Re: [PATCH 2/2] mm: zswap: remove unnecessary tree cleanups in zswap_swapoff()
From: Yosry Ahmed
Date: Thu Jan 25 2024 - 17:34:49 EST
On Thu, Jan 25, 2024 at 2:31 PM Chris Li <chrisl@xxxxxxxxxx> wrote:
>
> Hi Yosry,
>
> On Thu, Jan 25, 2024 at 12:58 PM Yosry Ahmed <yosryahmed@xxxxxxxxxx> wrote:
> >
> > On Thu, Jan 25, 2024 at 10:55 AM Chris Li <chrisl@xxxxxxxxxx> wrote:
> > >
> > > Hi Yosry,
> > >
> > > On Wed, Jan 24, 2024 at 11:59 PM Yosry Ahmed <yosryahmed@xxxxxxxxxx> wrote:
> > > >
> > > > On Wed, Jan 24, 2024 at 9:29 PM Chris Li <chriscli@xxxxxxxxxx> wrote:
> > > > >
> > > > > Hi Yosry,
> > > > >
> > > > > On Tue, Jan 23, 2024 at 10:58 PM Yosry Ahmed <yosryahmed@xxxxxxxxxx> wrote:
> > > > > >
> > > > >
> > > > > > >
> > > > > > > Thanks for the great analysis, I missed the swapoff/swapon race myself :)
> > > > > > >
> > > > > > > The first solution that came to mind for me was refcounting the zswap
> > > > > > > tree with RCU with percpu-refcount, similar to how cgroup refs are
> > > > > > > handled (init in zswap_swapon() and kill in zswap_swapoff()). I think
> > > > > > > the percpu-refcount may be an overkill in terms of memory usage
> > > > > > > though. I think we can still do our own refcounting with RCU, but it
> > > > > > > may be more complicated.
> > > > > >
> > > > > > FWIW, I was able to reproduce the problem in a vm with the following
> > > > > > kernel diff:
> > > > >
> > > > > Thanks for the great find.
> > > > >
> > > > > I was worry about the usage after free situation in this email:
> > > > >
> > > > > https://lore.kernel.org/lkml/CAF8kJuOvOmn7wmKxoqpqSEk4gk63NtQG1Wc+Q0e9FZ9OFiUG6g@xxxxxxxxxxxxxx/
> > > > >
> > > > > Glad you are able to find a reproducible case. That is one of the
> > > > > reasons I change the free to invalidate entries in my xarray patch.
> > > > >
> > > > > I think the swap_off code should remove the entry from the tree, just
> > > > > wait for each zswap entry to drop to zero. Then free it.
> > > >
> > > > This doesn't really help. The swapoff code is already removing all the
> > > > entries from the trees before zswap_swapoff() is called through
> > > > zswap_invalidate(). The race I described occurs because the writeback
> > > > code is accessing the entries through the LRU, not the tree. The
> > >
> > > Why?
> > > Entry not in the tree is fine. What you describe is that, swap_off
> > > code will not see the entry because it is already not in the tree.

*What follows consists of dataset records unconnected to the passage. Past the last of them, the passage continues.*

-- ==== Sys2Proof/Machine/Run.lean ====
section
/-!
DEFINITION. A run and its observation (70_reset_and_hazards.md R206): a finite list of commands issued from the reset state, ended by the last response or by
the first fault, and seen through its responses together with the unit's final state. `startOf` (Machine/Port.lean) is its start.
-/

namespace Sys2Proof.Machine

/-- The complete state of the unit, no more and no less (10_state.md R20): `State` without the parameters, the command stream and the responses, which
R28 says are not state. -/
structure UnitState where
  r : Memory
  glen : BitVec 17
  gcnt : BitVec 32
  lo : Memory
  hi : Memory
  flt : Bool
  fcause : BitVec 8
  fcmd : Word
  deriving DecidableEq, Repr

/-- The unit's own part of the state (10_state.md R20). -/
def State.unit (s : State) : UnitState where
  r := s.r
  glen := s.glen
  gcnt := s.gcnt
  lo := s.lo
  hi := s.hi
  flt := s.flt
  fcause := s.fcause
  fcmd := s.fcmd

/-- What a run shows (70_reset_and_hazards.md R206): the list of its responses, in order, together with the final state. -/
structure Observation where
  responses : List Response
  final : UnitState
  deriving DecidableEq, Repr

/-- The observation of the run that is over in `s` (70_reset_and_hazards.md R206). -/
def State.observation (s : State) : Observation where
  responses := s.responses
  final := s.unit

/-- The last command has responded: the host has nothing more to present (70_reset_and_hazards.md R206). -/
def State.drained (s : State) : Bool := s.pending.isEmpty

/-- The run is over: the last command has responded, or a fault was taken (70_reset_and_hazards.md R206). -/
def State.ended (s : State) : Bool := s.drained || s.flt

/-- At most `n` steps from `s`, none after the run is over: commands listed after the first fault are not part of the run (70_reset_and_hazards.md R206). -/
def runFrom : Nat → State → Host.Outcome State Fault Refusal
  | 0, s => .next s
  | n + 1, s =>
    if s.ended then .next s
    else
      match step s with
      | .next t => runFrom n t
      | .fault f => .fault f
      | .refused e => .refused e

/-- The run of a list of commands on an instance, from its reset state to its end (70_reset_and_hazards.md R206): a step takes one command, so the length of the
list bounds the number of steps. -/
def run (c : Config) (program : List Word) : Host.Outcome State Fault Refusal := runFrom program.length (startOf c program)

/-- The observation of a run (70_reset_and_hazards.md R206); `none` only where the parameters are those of no instance. -/
def runObservation (c : Config) (program : List Word) : Option Observation :=
  match run c program with
  | .next t => some t.observation
  | .fault _ => none
  | .refused _ => none

end Sys2Proof.Machine
end

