/-- A broadcast word has no bit above the lanes. -/
theorem bcast_shiftRight_used {c : Config} (hok : c.ok = true) {v : Nat} (hv : v ≤ c.lmask) :
    bcast c (word v) >>> c.used = 0#64 := by
  rw [shiftRight_eq_zero_iff]
  intro b hb
  rw [bcast_bit (c.n_pos hok) (n_le_wordWidth hok) v (lt_of_le_lmask hv)]
  simp [show ¬ b < c.used by omega]

/-- `m'` is `m`, or `m` with one word written below index `n`. -/
def Memory.WrittenBelow (n : Nat) (m m' : Memory) : Prop := m' = m ∨ ∃ k w, k < n ∧ m' = m.write k w

theorem Memory.WrittenBelow.ok {n : Nat} {m m' : Memory} (h : Memory.WrittenBelow n m m') (hm : m.wf = true ∧ m.within n = true) :
    m'.wf = true ∧ m'.within n = true := by
  rcases h with rfl | ⟨k, w, hk, rfl⟩
  · exact hm
  · exact ⟨Memory.wf_write m k w hm.1, Memory.within_write n m k w hm.2 hk⟩

/-- A command writes at most one register, an existing one, and sets no bit above the lanes. -/
theorem Effect.r_cases {i : Instr} (h : Effect s i t) (hok : s.cfg.ok = true) (hg : s.glenOk) :
    t.r = s.r ∨ ∃ k w, k < s.cfg.rmax ∧ t.r = s.r.write k w ∧
      (w >>> s.cfg.used = 0#64 ∨ w >>> s.cfg.used = s.reg k >>> s.cfg.used) := by
  have hle := hg.1
  cases h with
  | answer => exact .inl rfl
  | bcast k v hk hv => exact .inr ⟨k, _, hk, rfl, .inl (bcast_shiftRight_used hok hv)⟩
  | set k i v hk hi hv =>
    have hv' : (word v).toNat < 2 ^ s.cfg.n := (BitVec.toNat_ofNat v 64 ▸ Nat.mod_le v _).trans_lt (lt_of_le_lmask hv)
    exact .inr ⟨k, _, hk, rfl, .inr (setLane_shiftRight_used _ hv' hi)⟩
  | gins v k z h1 hv hn hs =>
    obtain ⟨⟨hk, hz⟩, _, _⟩ := insertSite_spec hok hs
    exact .inr ⟨k, _, by omega, rfl, .inr (setLane_shiftRight_used _ (word_lt_of_le_maxSafe hok hv) hz)⟩
  | grow v n h1 hv hst hn hs hne =>
    have h0 : 0 < s.cfg.lanes := by have := s.cfg.two_le_lanes hok; omega
    refine .inr ⟨_, _, by omega, rfl, .inl ?_⟩
    rw [setLane_shiftRight_used _ (word_lt_of_le_maxSafe hok hv) h0, BitVec.zero_ushiftRight]
  | gera v k f h1 hv hs =>
    obtain ⟨⟨hk, hf⟩, _⟩ := eraseSite_word_spec hok hv hs
    exact .inr ⟨k, _, by omega, rfl, .inr (setLane_shiftRight_used _ (by simp) hf)⟩
  | bins => exact .inl (by simp)
  | bera => exact .inl (by simp)

/-- A command writes at most one bucket of each half, an existing one. -/
theorem Effect.buckets_writtenBelow {i : Instr} (h : Effect s i t) :
    Memory.WrittenBelow s.cfg.nb s.lo t.lo ∧ Memory.WrittenBelow s.cfg.nb s.hi t.hi := by
  have written : ∀ h k b, k < s.cfg.nb → Memory.WrittenBelow s.cfg.nb s.lo (s.setBucket h k b).lo ∧
      Memory.WrittenBelow s.cfg.nb s.hi (s.setBucket h k b).hi := by
    intro h k b hk
    cases h
    · exact ⟨.inr ⟨k, b, hk, rfl⟩, .inl rfl⟩
    · exact ⟨.inl rfl, .inr ⟨k, b, hk, rfl⟩⟩
  cases h with
  | bins v k _ _ _ hs => exact written _ k _ (roomyBucket_eq_some.1 hs).1
  | bera v k i _ _ hs => exact written _ k _ (matchSite_rem_spec hs).1.1
  | _ => exact ⟨.inl rfl, .inl rfl⟩

theorem Effect.glenOk {i : Instr} (h : Effect s i t) (hok : s.cfg.ok = true) (hg : s.glenOk) : t.glenOk := by
  obtain ⟨hle, hfixed⟩ := hg
  unfold State.glenOk
  rw [h.answers.cfg]
  rcases h.glen_cases with hglen | ⟨hglen, hne, ⟨n, hgrow⟩, _⟩
  · rw [hglen]
    exact ⟨hle, hfixed⟩
  · rw [hglen, glen_succ_toNat hok ⟨hle, hfixed⟩]
    refine ⟨by omega, fun gc hst => ?_⟩
    rw [hgrow] at hst
    cases hst

theorem Effect.machineOk {i : Instr} (h : Effect s i t) (hs : s.machineOk) : t.machineOk := by
  obtain ⟨hok, ⟨hr, hlo, hhi⟩, hg, hfault, hunused⟩ := hs
  have hcfg := h.answers.cfg
  obtain ⟨hwlo, hwhi⟩ := h.buckets_writtenBelow
  obtain ⟨hflt, hfcause, hfcmd⟩ := h.faultStatus
  have hwr := h.r_cases hok hg
  refine ⟨hcfg ▸ hok, ⟨?_, ?_, ?_⟩, h.glenOk hok hg, ?_, fun j => ?_⟩
  · rw [hcfg]
    refine Memory.WrittenBelow.ok (hwr.imp_right ?_) hr
    rintro ⟨k, w, hk, hw, _⟩
    exact ⟨k, w, hk, hw⟩
  · rw [hcfg]
    exact hwlo.ok hlo
  · rw [hcfg]
    exact hwhi.ok hhi
  · unfold State.faultStatusOk
    rw [hflt, hfcause, hfcmd]
    exact hfault
  · rw [hcfg]
    rcases hwr with hw | ⟨k, w, _, hw, hbits⟩
    · rw [State.reg, hw]
      exact hunused j
    · rw [State.reg_of_write hw]
      split
      · exact hbits.elim id fun h => h.trans (hunused k)
      · exact hunused j

theorem stepKeeps_machineOk : StepKeeps State.machineOk where
  pending _ _ hs := hs
  reset _ hok _ := State.machineOk_resetWith hok
  halted _ hs := hs
  raise s c cw hs := by
    obtain ⟨hok, harrays, hg, _, hunused⟩ := hs
    exact ⟨hok, harrays, hg, ⟨fun h => (by cases h), fun _ => c.code_range⟩, hunused⟩
  effect _ _ _ _ hs he := he.machineOk hs

/-- Settles O59: the invariants survive everything a step is made of. -/
theorem everyStepKeepsTheMachineInvariants : Obligations.EveryStepKeepsTheMachineInvariants :=
  fun _ _ hs hstep => stepKeeps_machineOk.step hs hstep

/-! ## The reset state, settled -/

/-- Settles O11: every field is read off the reset state; `GLEN` fits its 17 bits. -/
theorem resetStateValues : Obligations.ResetStateValues := by
  intro c hok
  have hg := resetGlen_toNat hok
  refine ⟨State.reg_resetWith c, State.bucket_resetWith c, rfl, fun gc hst => ?_, fun n hst => ?_, rfl, rfl, rfl⟩
  · exact hg.trans (resetGlen_of_fixed hst)
  · exact hg.trans (resetGlen_of_grow hst)

/-- Settles O60: the reset state has no member, no occupied lane and no fault. -/
theorem resetStateHasEveryInvariant : Obligations.ResetStateHasEveryInvariant :=
  fun c hok => ⟨State.machineOk_resetWith hok, State.genericOk_resetWith c, State.bucketsOk_resetWith c⟩

end Sys2Proof.Machine

/-! # Reads

A command that only reads (20_memory.md R43) is checked and answered from what a response does not touch, so it can be repeated. -/

namespace Sys2Proof.Machine

variable {s t : State}

/-- `i` only answers: with the checks `checks` and the result `answer`, neither of which sees the responses given so far. -/
structure IsRead (i : Instr) (checks : State → List Check) (answer : State → Word) : Prop where
  exec_eq : ∀ s, exec i s = command s (encode i) (checks s) (s.complete (answer s))
  checks_complete : ∀ s res, checks (s.complete res) = checks s
  answer_complete : ∀ s res, answer (s.complete res) = answer s

/-- Each of the commands of 20_memory.md R43 only answers. Five of them take no operand and have no checks. -/
theorem exists_isRead_of_onlyReads {i : Instr} (hi : onlyReads i = true) : ∃ checks answer, IsRead i checks answer := by
  cases i with
  | bcast | set | gins | gera | bins | bera => cases hi
  | gsize | gcap | glen | bsize | bcap => exact ⟨fun _ => [], _, fun _ => rfl, fun _ _ => rfl, fun _ _ => rfl⟩
  | _ => exact ⟨_, _, fun _ => rfl, fun _ _ => rfl, fun _ _ => rfl⟩

section
variable {i : Instr} {checks : State → List Check} {answer : State → Word}

/-- A read that completes passed its checks and did nothing but answer. -/
theorem IsRead.completes (h : IsRead i checks answer) (hs : s.flt = false) (hexec : exec i s = .next t) (ht : t.flt = false) :
    firstFault (checks s) = none ∧ t = s.complete (answer s) := by
  rcases command_cases (h.exec_eq s ▸ hexec) with ⟨hf, _⟩ | ⟨_, c, _, rfl⟩ | ⟨_, hc, rfl⟩
  · rw [hs] at hf
    cases hf
  · rw [State.raise_flt] at ht
    cases ht
  · exact ⟨hc, rfl⟩

/-- After any response, a read whose checks hold gives the answer it would have given before. -/
theorem IsRead.exec_complete (h : IsRead i checks answer) (hs : s.flt = false) (hc : firstFault (checks s) = none) (res : Word) :
    exec i (s.complete res) = .next ((s.complete res).complete (answer s)) := by
  rw [h.exec_eq, command_run _ _ ((State.complete_flt s res).trans hs) (by rw [h.checks_complete, hc]), h.answer_complete]

end

/-- Settles O57: a read only answers, and its answer does not see the one before. -/
theorem readsHaveNoSideEffects : Obligations.ReadsHaveNoSideEffects := by
  intro i s t hi hs hexec ht
  obtain ⟨checks, answer, h⟩ := exists_isRead_of_onlyReads hi
  obtain ⟨hc, rfl⟩ := h.completes hs hexec ht
  have htwice : (s.complete (answer s)).complete (answer s) =
      { s with responses := s.responses ++ [⟨0#8, answer s⟩, ⟨0#8, answer s⟩] } := by
    simp [State.complete, State.respond]
  exact ⟨rfl, answer s, _, rfl, h.exec_complete hs hc _, htwice⟩

end Sys2Proof.Machine

/-! # Encoding and decoding

A command is four numbers, one per field of the command word (30_encoding.md R56). The decoder answers `i` exactly on the fields of `i`, and the encoder packs
those fields, so that the two are inverse to each other. -/

namespace Sys2Proof

open Laws.OpcodeByte (opcode opField_packFields)

/-! ## The fields of a word -/

theorem opField_lt (cw : Word) : opField cw < 2 ^ 8 := (cw.extractLsb' 0 8).isLt

theorem lnField_lt (cw : Word) : lnField cw < 2 ^ 8 := (cw.extractLsb' 8 8).isLt

theorem rkField_lt (cw : Word) : rkField cw < 2 ^ 16 := (cw.extractLsb' 16 16).isLt

theorem valField_lt (cw : Word) : valField cw < 2 ^ 32 := (cw.extractLsb' 32 32).isLt

/-- The four fields cover the word. -/
theorem word_eq_iff_fields {a b : Word} :
    a = b ↔ opField a = opField b ∧ lnField a = lnField b ∧ rkField a = rkField b ∧ valField a = valField b := by
  constructor
  · rintro rfl
    exact ⟨rfl, rfl, rfl, rfl⟩
  · simp only [opField_eq, lnField_eq, rkField_eq, valField_eq]
    rintro ⟨hop, hln, hrk, hval⟩
    have ha := a.isLt
    have hb := b.isLt
    exact BitVec.eq_of_toNat_eq (by omega)

theorem fields_packFields {op ln rk val : Nat} (hop : op < 2 ^ 8) (hln : ln < 2 ^ 8) (hrk : rk < 2 ^ 16) (hval : val < 2 ^ 32) :
    opField (packFields op ln rk val) = op ∧ lnField (packFields op ln rk val) = ln ∧
      rkField (packFields op ln rk val) = rk ∧ valField (packFields op ln rk val) = val := by
  refine ⟨opField_packFields op ln rk val hop, ?_⟩
  rw [lnField_eq, rkField_eq, valField_eq, packFields_toNat hop hln hrk hval]
  omega

/-! ## The fields of a command -/

/-- What a command puts into `ln`; 0 where it does not use the field (30_encoding.md R58, R60). -/
def Instr.lnOperand : Instr → Nat
  | .get _ i | .set _ i _ => i
  | .min _ count | .max _ count => count
  | .brdw h _ => h.select
  | _ => 0

/-- What a command puts into `rk`; 0 where it does not use the field (30_encoding.md R58, R60). -/
def Instr.rkOperand : Instr → Nat
  | .bcast k _ | .get k _ | .set k _ _ | .zmask k | .rdw k => k
  | .contains k _ | .find k _ | .findz k | .cnteq k _ | .min k _ | .max k _ => k
  | .brdw _ k => k
  | _ => 0

/-- What a command puts into `val`; 0 where it does not use the field (30_encoding.md R58, R60). -/
def Instr.valOperand : Instr → Nat
  | .bcast _ v | .set _ _ v | .contains _ v | .find _ v | .cnteq _ v => v
  | .gins v | .gera v | .gcon v | .bins v | .bera v | .bcon v => v
  | _ => 0

theorem encode_eq_packFields (i : Instr) : encode i = packFields (opcode i) i.lnOperand i.rkOperand i.valOperand := by
  cases i <;> rfl

theorem opcode_lt (i : Instr) : opcode i < 2 ^ 8 := by
  cases i <;> simp [opcode]

theorem Instr.wellFormed_iff (i : Instr) :
    i.wellFormed = true ↔ i.lnOperand < 2 ^ 8 ∧ i.rkOperand < 2 ^ 16 ∧ i.valOperand < 2 ^ 32 := by
  cases i with
  | brdw h k => cases h <;> simp [wellFormed, lnOperand, rkOperand, valOperand, Half.select, fitsRk]
  | get | set | min | max =>
    simp only [wellFormed, lnOperand, rkOperand, valOperand, fitsLn, fitsRk, fitsVal, Bool.and_eq_true, decide_eq_true_eq]
    omega
  | _ => simp [wellFormed, lnOperand, rkOperand, valOperand, fitsRk, fitsVal]

theorem encode_eq_iff_fields {i : Instr} (hi : i.wellFormed = true) (cw : Word) :
    encode i = cw ↔
      opField cw = opcode i ∧ lnField cw = i.lnOperand ∧ rkField cw = i.rkOperand ∧ valField cw = i.valOperand := by
  obtain ⟨hln, hrk, hval⟩ := i.wellFormed_iff.1 hi
  obtain ⟨opEq, lnEq, rkEq, valEq⟩ := fields_packFields (opcode_lt i) hln hrk hval
  rw [eq_comm, word_eq_iff_fields, encode_eq_packFields, opEq, lnEq, rkEq, valEq]

/-! ## The decoder -/

theorem ifZero_eq_ok {unused : Bool} {i j : Instr} : ifZero unused i = .ok j ↔ unused = true ∧ i = j := by
  cases unused <;> simp [ifZero]

theorem ifZero_ne_undefinedOp (unused : Bool) (i : Instr) : ifZero unused i ≠ .error .undefinedOp := by
  cases unused <;> simp [ifZero]

theorem halfOf_select (h : Half) : halfOf h.select = h := by cases h <;> rfl

theorem select_halfOf {ln : Nat} (h : ln / 2 = 0) : (halfOf ln).select = ln := by
  have hln : ln = 0 ∨ ln = 1 := by omega
  rcases hln with rfl | rfl <;> rfl

theorem select_div_two (h : Half) : h.select / 2 = 0 := by cases h <;> rfl

/-- The decoder carries each used field whole and asks for 0 in each other, so it answers `i` on no fields but those of `i`. -/
theorem decodeFields_eq_ok_iff {op ln rk val : Nat} {i : Instr} :
    decodeFields op ln rk val = .ok i ↔ op = opcode i ∧ ln = i.lnOperand ∧ rk = i.rkOperand ∧ val = i.valOperand := by
  constructor
  · intro h
    unfold decodeFields at h
    split at h
    case h_24 => cases h
    all_goals
      obtain ⟨hzero, rfl⟩ := ifZero_eq_ok.1 h
      simp only [Bool.and_eq_true, beq_iff_eq] at hzero
      simp [opcode, Instr.lnOperand, Instr.rkOperand, Instr.valOperand, select_halfOf, hzero]
  · rintro ⟨rfl, rfl, rfl, rfl⟩
    cases i <;> simp [decodeFields, opcode, Instr.lnOperand, Instr.rkOperand, Instr.valOperand, ifZero, halfOf_select, select_div_two]

theorem decode_eq_ok_iff_fields {cw : Word} {i : Instr} :
    decode cw = .ok i ↔
      opField cw = opcode i ∧ lnField cw = i.lnOperand ∧ rkField cw = i.rkOperand ∧ valField cw = i.valOperand :=
  decodeFields_eq_ok_iff

theorem wellFormed_of_decode {cw : Word} {i : Instr} (h : decode cw = .ok i) : i.wellFormed = true := by
  obtain ⟨_, hln, hrk, hval⟩ := decode_eq_ok_iff_fields.1 h
  exact i.wellFormed_iff.2 ⟨hln ▸ lnField_lt cw, hrk ▸ rkField_lt cw, hval ▸ valField_lt cw⟩
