-- ==== Sys2Proof/Decode.lean ====
section
/-!
DEFINITION. The commands that words spell. The table of operations and events gives no row any bits, so no word spells
a command; a thread's own instructions reach the model framed (R55), as operands of their rows.
-/

namespace Sys2Proof

/-- The command that a word of the table's bits spells: none, as no row has bits.
DEDUCED (log 5). -/
def decodeTableWord (_nbits _w : Nat) : Option Instr := none

end Sys2Proof
end

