/-- Thread `g` after a cold reset (R76): halted, every register zero, RES 1.
DESIGN CHOICE (log 2). -/
def Thread.reset (g : Nat) : Thread :=
  { run := .halted, hold := .none, cur := [], older := [], k := [], f := [], fl := 0, ip := 0, psw := Psw.reset, fcsr := 0,
    sys := sysReset g, gw := [], gmail := [], revoke := none, draining := false, tinv := none, traps := [], checks := [],
    loamBad := [], stq := none, misp := false, prog := 0, tile := TileCtx.reset, ras := [], sbpwd := 0 }

/-- A Stream engine descriptor after a cold reset, Table 10-5. -/
def Desc.reset : Desc :=
  { src := 0, dst := 0, shape := 0, sstr := 0, dstr := 0, cnt := 0, state := 0, code := 0, rowsDone := 0, ring := 0,
    thr := 0, faddr := 0, row := 0, off := 0, flight := [], ending := none }

/-- A core after a cold reset: Shared mode, TSB and caches empty.
DESIGN CHOICE (log 2). -/
def Core.reset : Core :=
  { mode := 0, owner := 0, modeDrain := none, tsb := [], poison := [], apbase := 0, descs := [], nextDesc := 0,
    scnt := [], tlb := [], walker := [], bpTags := [], pfTags := [], l1i := [], l1d := [], l2 := [], l2use := [],
    wb := [], want := [], later := [], spec := [] }

/-- A line no cache holds and no request names.
DESIGN CHOICE (log 4, 7). -/
def HomeLine.reset : HomeLine :=
  { dir := .invalid, pkgs := 0, txn := none, waiting := [], blocked := .none, notices := [], inL3 := false,
    l3dirty := false, l3old := false, right := 0, up := none }

/-- An erase block never erased. -/
def Block.reset : Block :=
  { st := .free, cycles := 0, senses := 0, saved := 0, ranking := [0, 1, 2, 3, 4, 5, 6, 7], learn := 0, used := 0,
    live := 0, attempt := 0, refreshed := none }

/-- A domain's LC slice at domain creation (R504). -/
def LcSlice.reset : LcSlice :=
  { rdpg := 0, retry := 0, unc := 0, unca := 0, uncVol := 0, uncr := 0, mapm := 0, vqsel := 0 }

/-- A stack after reset: LOAM_READY not reached, the spares of Table 13-1.
DESIGN CHOICE (log 2). -/
def Stack.reset : Stack :=
  { ready := false, state := 0, temp := 0, spares := 1460, spare0 := 1460, spareUse := [], grown := 0, unc := 0,
    rfDist := 0, rfPatrol := 0, passTime := 0, pass := 0, factor := 1, blocks := [], table := [], writing := [],
    plane := 0, programs := [], reads := [], nextRead := 0, waiting := [], buffer := [], mapTop := [], mapLeaf := [],
    journal := 0, jseq := 1, changed := [], slices := [] }

/-- A volume number with no extent. -/
def Volume.reset : Volume :=
  { vbase := 0, vlen := 0, current := none, lastRev := 0, deleting := false, revs := [] }

/-- Loam after reset, with the LPARAM defaults of Table 13-3. -/
def Loam.reset : Loam :=
  { stackMap := [], volumes := [], sessions := [], compacts := [], nextSession := 1, patrolHours := 24, refreshBits := 40,
    pgmPlanes := 32 }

> > > The last one holding the reference count would free it.
> > >
> > > > writeback code could have isolated a zswap entry from the LRU before
> > > > swapoff, then tried to access it after swapoff. Although the zswap
> > >
> > > The writeback should have a reference count to the zswap entry it
> > > holds. The entry will not be free until the LRU is done and drop the
> > > reference count to zero.
> > >
> > > > entry itself is referenced and safe to use, accessing the tree to grab
> > > > the tree lock and check if the entry is still in the tree is the
> > > > problem.
> > >
> > > The swap off should wait until all the LRU list from that tree has
> > > been consumed before destroying the tree.
> > > In swap off, it walks all the process MM anyway, walking all the memcg
> > > and finding all the zswap entries in zswap LRU should solve that
> > > problem.
> >
> > At that point, the entry is isolated from the zswap LRU list as well.
> > So even if swap off iterates the zswap LRUs, it cannot find it to wait
>
> It just means that we need to defer removing the entry from LRU, only
> remove it after most of the write back is complete to some critical
> steps.
>
> > for it. Take a closer look at the race condition I described. The
>
> I take a closer look at the sequence Chengming describe, it has the
> element of delay removing entry from the LRU as well.
>
> > problem is that after the entry is isolated from the zswap LRU, we
> > need to grab the tree lock to make sure it's still there and get a
> > ref, and just trying to lock the tree may be a UAF if we race with
> > swapoff.
>
> I feel it is very wrong to have the tree freed while having
> outstanding entry allocationed from the tree pending.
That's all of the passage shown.